In an amazing twist of fate, Wesley revealed that on a flight back to L.A., he sat right next to the original Captain Kirk, “the one and only William Shatner.”

No, this was not a holodeck program. New Captain Kirk sat right next to William Shatner.

For real. But if "Star Trek" has taught us anything, it’s that the universe is full of strange and fascinating surprises.

Shatner had just finished his real life space voyage on Jeff Bezos’ Blue Origin. After a short romp through the cosmos, he probably didn’t expect to find his doppelgänger. As for Wesley, he was speechless.

“I could barely put two words together,” he wrote. But after mustering up the courage, the starstruck Wesley eventually “managed to say hello” and both Kirks shared a chat.

“I’m not one who usually believes in fate but this was more than a coincidence,” Wesley reflected.

He ended his tweet with a warm thank-you to Shatner for the “good company,” and it got an even sweeter response from Shatner himself.


“Keep my ship and my crew safe, Captain! Congratulations!” wrote one Kirk to another.

"Star Trek" is a franchise with a notoriously loyal, passionate—and openly opinionated—fanbase. Wesley has some big shoes to fill, but now he’s equipped with an official seal of approval from Shatner on the internet for all eyes to see.

As Shatner’s Kirk once said, “sometimes a feeling is all we humans have to go on.” I think many of us have had moments like this, where it seems like the universe itself is sending an undeniable confirmation that says, “Yes, I’m exactly where I need to be.”

Though maybe not every version is as epic as this interaction. Still, it’s times like these that can help us feel like we really do have a destiny. Or at the very least, it’s great science fiction fodder!

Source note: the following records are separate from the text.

/-! ## clearFlags -/

@[simp] theorem Dev.clearFlags_blobs (d : Dev) (o : Obj) (i b : Nat) : (d.clearFlags o i b).blobs = d.blobs := rfl
@[simp] theorem Dev.clearFlags_regs (d : Dev) (o : Obj) (i b : Nat) : (d.clearFlags o i b).regs = d.regs := rfl
@[simp] theorem Dev.clearFlags_latch (d : Dev) (o : Obj) (i b : Nat) : (d.clearFlags o i b).latch = d.latch := rfl
@[simp] theorem Dev.clearFlags_late (d : Dev) (o : Obj) (i b : Nat) : (d.clearFlags o i b).late = d.late := rfl
@[simp] theorem Dev.clearFlags_posts (d : Dev) (o : Obj) (i b : Nat) : (d.clearFlags o i b).posts = d.posts := rfl
@[simp] theorem Dev.clearFlags_drawn (d : Dev) (o : Obj) (i b : Nat) : (d.clearFlags o i b).drawn = d.drawn := rfl
@[simp] theorem Dev.clearFlags_ink (d : Dev) (o : Obj) (i b : Nat) : (d.clearFlags o i b).ink = d.ink := rfl
@[simp] theorem Dev.clearFlags_rings (d : Dev) (o : Obj) (i b : Nat) : (d.clearFlags o i b).rings = d.rings := rfl
@[simp] theorem Dev.clearFlags_descs (d : Dev) (o : Obj) (i b : Nat) : (d.clearFlags o i b).descs = d.descs := rfl
@[simp] theorem Dev.clearFlags_groupEvents (d : Dev) (o : Obj) (i b : Nat) : (d.clearFlags o i b).groupEvents = d.groupEvents := rfl
@[simp] theorem Dev.clearFlags_time (d : Dev) (o : Obj) (i b : Nat) : (d.clearFlags o i b).time = d.time := rfl
@[simp] theorem Dev.clearFlags_groups (d : Dev) (o : Obj) (i b : Nat) : (d.clearFlags o i b).groups = d.groups := rfl
@[simp] theorem Dev.clearFlags_arrs (d : Dev) (o : Obj) (i b : Nat) : (d.clearFlags o i b).arrs = d.arrs := rfl
@[simp] theorem Dev.clearFlags_stagings (d : Dev) (o : Obj) (i b : Nat) : (d.clearFlags o i b).stagings = d.stagings := rfl
@[simp] theorem Dev.clearFlags_seals (d : Dev) (o : Obj) (i b : Nat) : (d.clearFlags o i b).seals = d.seals := rfl
@[simp] theorem Dev.clearFlags_takes (d : Dev) (o : Obj) (i b : Nat) : (d.clearFlags o i b).takes = d.takes := rfl
@[simp] theorem Dev.clearFlags_accepted (d : Dev) (o : Obj) (i b : Nat) : (d.clearFlags o i b).accepted = d.accepted := rfl
@[simp] theorem Dev.clearFlags_landedAt (d : Dev) (o : Obj) (i b : Nat) : (d.clearFlags o i b).landedAt = d.landedAt := rfl
@[simp] theorem Dev.clearFlags_salvos (d : Dev) (o : Obj) (i b : Nat) : (d.clearFlags o i b).salvos = d.salvos := rfl
@[simp] theorem Dev.clearFlags_lays (d : Dev) (o : Obj) (i b : Nat) : (d.clearFlags o i b).lays = d.lays := rfl
@[simp] theorem Dev.clearFlags_deps (d : Dev) (o : Obj) (i b : Nat) : (d.clearFlags o i b).deps = d.deps := rfl
@[simp] theorem Dev.clearFlags_seqs (d : Dev) (o : Obj) (i b : Nat) : (d.clearFlags o i b).seqs = d.seqs := rfl
@[simp] theorem Dev.clearFlags_ptrs (d : Dev) (o : Obj) (i b : Nat) : (d.clearFlags o i b).ptrs = d.ptrs := rfl
@[simp] theorem Dev.clearFlags_embBlocks (d : Dev) (o : Obj) (i b : Nat) : (d.clearFlags o i b).embBlocks = d.embBlocks := rfl
@[simp] theorem Dev.clearFlags_io (d : Dev) (o : Obj) (i b : Nat) : (d.clearFlags o i b).io = d.io := rfl
@[simp] theorem Dev.clearFlags_audio (d : Dev) (o : Obj) (i b : Nat) : (d.clearFlags o i b).audio = d.audio := rfl
@[simp] theorem Dev.clearFlags_test (d : Dev) (o : Obj) (i b : Nat) : (d.clearFlags o i b).test = d.test := rfl
@[simp] theorem Dev.clearFlags_dram (d : Dev) (o : Obj) (i b : Nat) : (d.clearFlags o i b).dram = d.dram := rfl
@[simp] theorem Dev.clearFlags_bus (d : Dev) (o : Obj) (i b : Nat) : (d.clearFlags o i b).bus = d.bus := rfl
@[simp] theorem Dev.clearFlags_nv (d : Dev) (o : Obj) (i b : Nat) : (d.clearFlags o i b).nv = d.nv := rfl
@[simp] theorem Dev.clearFlags_ses (d : Dev) (o : Obj) (i b : Nat) : (d.clearFlags o i b).ses = d.ses := rfl
@[simp] theorem Dev.clearFlags_kr (d : Dev) (o : Obj) (i b : Nat) : (d.clearFlags o i b).kr = d.kr := rfl
@[simp] theorem Dev.clearFlags_fuses (d : Dev) (o : Obj) (i b : Nat) : (d.clearFlags o i b).fuses = d.fuses := rfl
@[simp] theorem Dev.clearFlags_pwr (d : Dev) (o : Obj) (i b : Nat) : (d.clearFlags o i b).pwr = d.pwr := rfl
@[simp] theorem Dev.clearFlags_answer (d : Dev) (o : Obj) (i b : Nat) : (d.clearFlags o i b).answer = d.answer := rfl

/-! ## putBlob -/

@[simp] theorem Dev.putBlob_objs (d : Dev) (o : Obj) (i : Nat) (b : List Byte) : (d.putBlob o i b).objs = d.objs := rfl
@[simp] theorem Dev.putBlob_blobs (d : Dev) (o : Obj) (i : Nat) (b : List Byte) : (d.putBlob o i b).blobs = d.blobs.put (o.key i) b := rfl
@[simp] theorem Dev.putBlob_regs (d : Dev) (o : Obj) (i : Nat) (b : List Byte) : (d.putBlob o i b).regs = d.regs := rfl
@[simp] theorem Dev.putBlob_latch (d : Dev) (o : Obj) (i : Nat) (b : List Byte) : (d.putBlob o i b).latch = d.latch := rfl
@[simp] theorem Dev.putBlob_late (d : Dev) (o : Obj) (i : Nat) (b : List Byte) : (d.putBlob o i b).late = d.late := rfl
@[simp] theorem Dev.putBlob_posts (d : Dev) (o : Obj) (i : Nat) (b : List Byte) : (d.putBlob o i b).posts = d.posts := rfl
@[simp] theorem Dev.putBlob_drawn (d : Dev) (o : Obj) (i : Nat) (b : List Byte) : (d.putBlob o i b).drawn = d.drawn := rfl
@[simp] theorem Dev.putBlob_ink (d : Dev) (o : Obj) (i : Nat) (b : List Byte) : (d.putBlob o i b).ink = d.ink := rfl
@[simp] theorem Dev.putBlob_rings (d : Dev) (o : Obj) (i : Nat) (b : List Byte) : (d.putBlob o i b).rings = d.rings := rfl
@[simp] theorem Dev.putBlob_descs (d : Dev) (o : Obj) (i : Nat) (b : List Byte) : (d.putBlob o i b).descs = d.descs := rfl
@[simp] theorem Dev.putBlob_groupEvents (d : Dev) (o : Obj) (i : Nat) (b : List Byte) : (d.putBlob o i b).groupEvents = d.groupEvents := rfl
@[simp] theorem Dev.putBlob_time (d : Dev) (o : Obj) (i : Nat) (b : List Byte) : (d.putBlob o i b).time = d.time := rfl
@[simp] theorem Dev.putBlob_groups (d : Dev) (o : Obj) (i : Nat) (b : List Byte) : (d.putBlob o i b).groups = d.groups := rfl
@[simp] theorem Dev.putBlob_arrs (d : Dev) (o : Obj) (i : Nat) (b : List Byte) : (d.putBlob o i b).arrs = d.arrs := rfl
@[simp] theorem Dev.putBlob_stagings (d : Dev) (o : Obj) (i : Nat) (b : List Byte) : (d.putBlob o i b).stagings = d.stagings := rfl
@[simp] theorem Dev.putBlob_seals (d : Dev) (o : Obj) (i : Nat) (b : List Byte) : (d.putBlob o i b).seals = d.seals := rfl
@[simp] theorem Dev.putBlob_takes (d : Dev) (o : Obj) (i : Nat) (b : List Byte) : (d.putBlob o i b).takes = d.takes := rfl
@[simp] theorem Dev.putBlob_accepted (d : Dev) (o : Obj) (i : Nat) (b : List Byte) : (d.putBlob o i b).accepted = d.accepted := rfl
@[simp] theorem Dev.putBlob_landedAt (d : Dev) (o : Obj) (i : Nat) (b : List Byte) : (d.putBlob o i b).landedAt = d.landedAt := rfl
@[simp] theorem Dev.putBlob_salvos (d : Dev) (o : Obj) (i : Nat) (b : List Byte) : (d.putBlob o i b).salvos = d.salvos := rfl
@[simp] theorem Dev.putBlob_lays (d : Dev) (o : Obj) (i : Nat) (b : List Byte) : (d.putBlob o i b).lays = d.lays := rfl
@[simp] theorem Dev.putBlob_deps (d : Dev) (o : Obj) (i : Nat) (b : List Byte) : (d.putBlob o i b).deps = d.deps := rfl
@[simp] theorem Dev.putBlob_seqs (d : Dev) (o : Obj) (i : Nat) (b : List Byte) : (d.putBlob o i b).seqs = d.seqs := rfl
@[simp] theorem Dev.putBlob_ptrs (d : Dev) (o : Obj) (i : Nat) (b : List Byte) : (d.putBlob o i b).ptrs = d.ptrs := rfl
@[simp] theorem Dev.putBlob_embBlocks (d : Dev) (o : Obj) (i : Nat) (b : List Byte) : (d.putBlob o i b).embBlocks = d.embBlocks := rfl
@[simp] theorem Dev.putBlob_io (d : Dev) (o : Obj) (i : Nat) (b : List Byte) : (d.putBlob o i b).io = d.io := rfl
@[simp] theorem Dev.putBlob_audio (d : Dev) (o : Obj) (i : Nat) (b : List Byte) : (d.putBlob o i b).audio = d.audio := rfl
@[simp] theorem Dev.putBlob_test (d : Dev) (o : Obj) (i : Nat) (b : List Byte) : (d.putBlob o i b).test = d.test := rfl
@[simp] theorem Dev.putBlob_dram (d : Dev) (o : Obj) (i : Nat) (b : List Byte) : (d.putBlob o i b).dram = d.dram := rfl
@[simp] theorem Dev.putBlob_bus (d : Dev) (o : Obj) (i : Nat) (b : List Byte) : (d.putBlob o i b).bus = d.bus := rfl
@[simp] theorem Dev.putBlob_nv (d : Dev) (o : Obj) (i : Nat) (b : List Byte) : (d.putBlob o i b).nv = d.nv := rfl
@[simp] theorem Dev.putBlob_ses (d : Dev) (o : Obj) (i : Nat) (b : List Byte) : (d.putBlob o i b).ses = d.ses := rfl
@[simp] theorem Dev.putBlob_kr (d : Dev) (o : Obj) (i : Nat) (b : List Byte) : (d.putBlob o i b).kr = d.kr := rfl
@[simp] theorem Dev.putBlob_fuses (d : Dev) (o : Obj) (i : Nat) (b : List Byte) : (d.putBlob o i b).fuses = d.fuses := rfl
@[simp] theorem Dev.putBlob_pwr (d : Dev) (o : Obj) (i : Nat) (b : List Byte) : (d.putBlob o i b).pwr = d.pwr := rfl
@[simp] theorem Dev.putBlob_answer (d : Dev) (o : Obj) (i : Nat) (b : List Byte) : (d.putBlob o i b).answer = d.answer := rfl
@[simp] theorem Dev.putBlob_g (d : Dev) (o : Obj) (i : Nat) (b : List Byte) (p : Obj) (k : Nat) : (d.putBlob o i b).g p k = d.g p k := rfl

For more than 50 years, "Star Trek" has captured the hearts and minds of millions, encouraging the thrill of discovery and the hope for a better tomorrow. Shatner might have been the first to boldly go, but the mission isn’t over. Space stories continue to be amazing explorations of our own humanity here on Earth.

via FIRST

FIRST students compete in a robotics challenge.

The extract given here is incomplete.